• WHAT TO DO:
Find how many lines below hold "raise", then state that number by itself.

• GIVEN RECORDS:
-- ==== Sys2Proof/Machine/Lead.lean ====
section
/-! DEFINITION. What the field buses and the outputs do when the module gains the grant or leads. -/

namespace Sys2Proof.Machine

open Sys2Proof

/-- Change the station and process bus. -/
def setStn (s : State) (f : StnState → StnState) : State := { s with stn := f s.stn }

/-- The module leads: it takes the floating address and the control-class publications (R405, R409). -/
def stationLead (s : State) : State :=
  if s.stn.fip then s
  else
    let heard := s.stn.pubs.any fun e => e.2.heard
    raise (setStn s fun n => { n with fip := true, garp := 3, takeover := heard }) { blk := 9, ev := 3, info := [1] }

/-- The module has left ACTIVE or SOLO: it gives up the floating address and serves no MMS (R405, R412, R414). -/
def stationYield (s : State) : State :=
  if !s.stn.fip then s
  else
    raise (setStn s fun n => { n with
      fip := false, garp := 0, takeover := false, assocs := []
      rcbs := tmapAll {} (fun _ x => { x with ena := none }) n.rcbs
      objs := tmapAll {} (fun _ x => { x with sel := none }) n.objs }) { blk := 9, ev := 3, info := [0] }

/-- One gratuitous ARP for the floating address in each of three frames (R405). -/
def gratuitousArp (s : State) : State :=
  if s.stn.garp = 0 ∨ !s.stn.fip then s
  else [0, 1].foldl (fun u k => ethSend u k 0x0806 [s.stn.macSb, s.cfg.stn.fip]) (setStn s fun n => { n with garp := n.garp - 1 })

/-- An unplanned grant latches the control-class outputs from the sealed image (R269). -/
def onGrant (s : State) (_t : Nat) : State := grantLatchIo s

/-- The module has become ACTIVE or SOLO. h: first frame with the new chain epoch. -/
def onLead (s : State) (h : Nat) : State := stationLead (canLead (chainLead (burdenLead s true) h))

/-- The module has left ACTIVE or SOLO. -/
def onYieldLead (s : State) (h : Nat) : State := stationYield (chainYield (hartLost (burdenLead s false) s.grid.now) h)

end Sys2Proof.Machine
end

• ANSWER:
2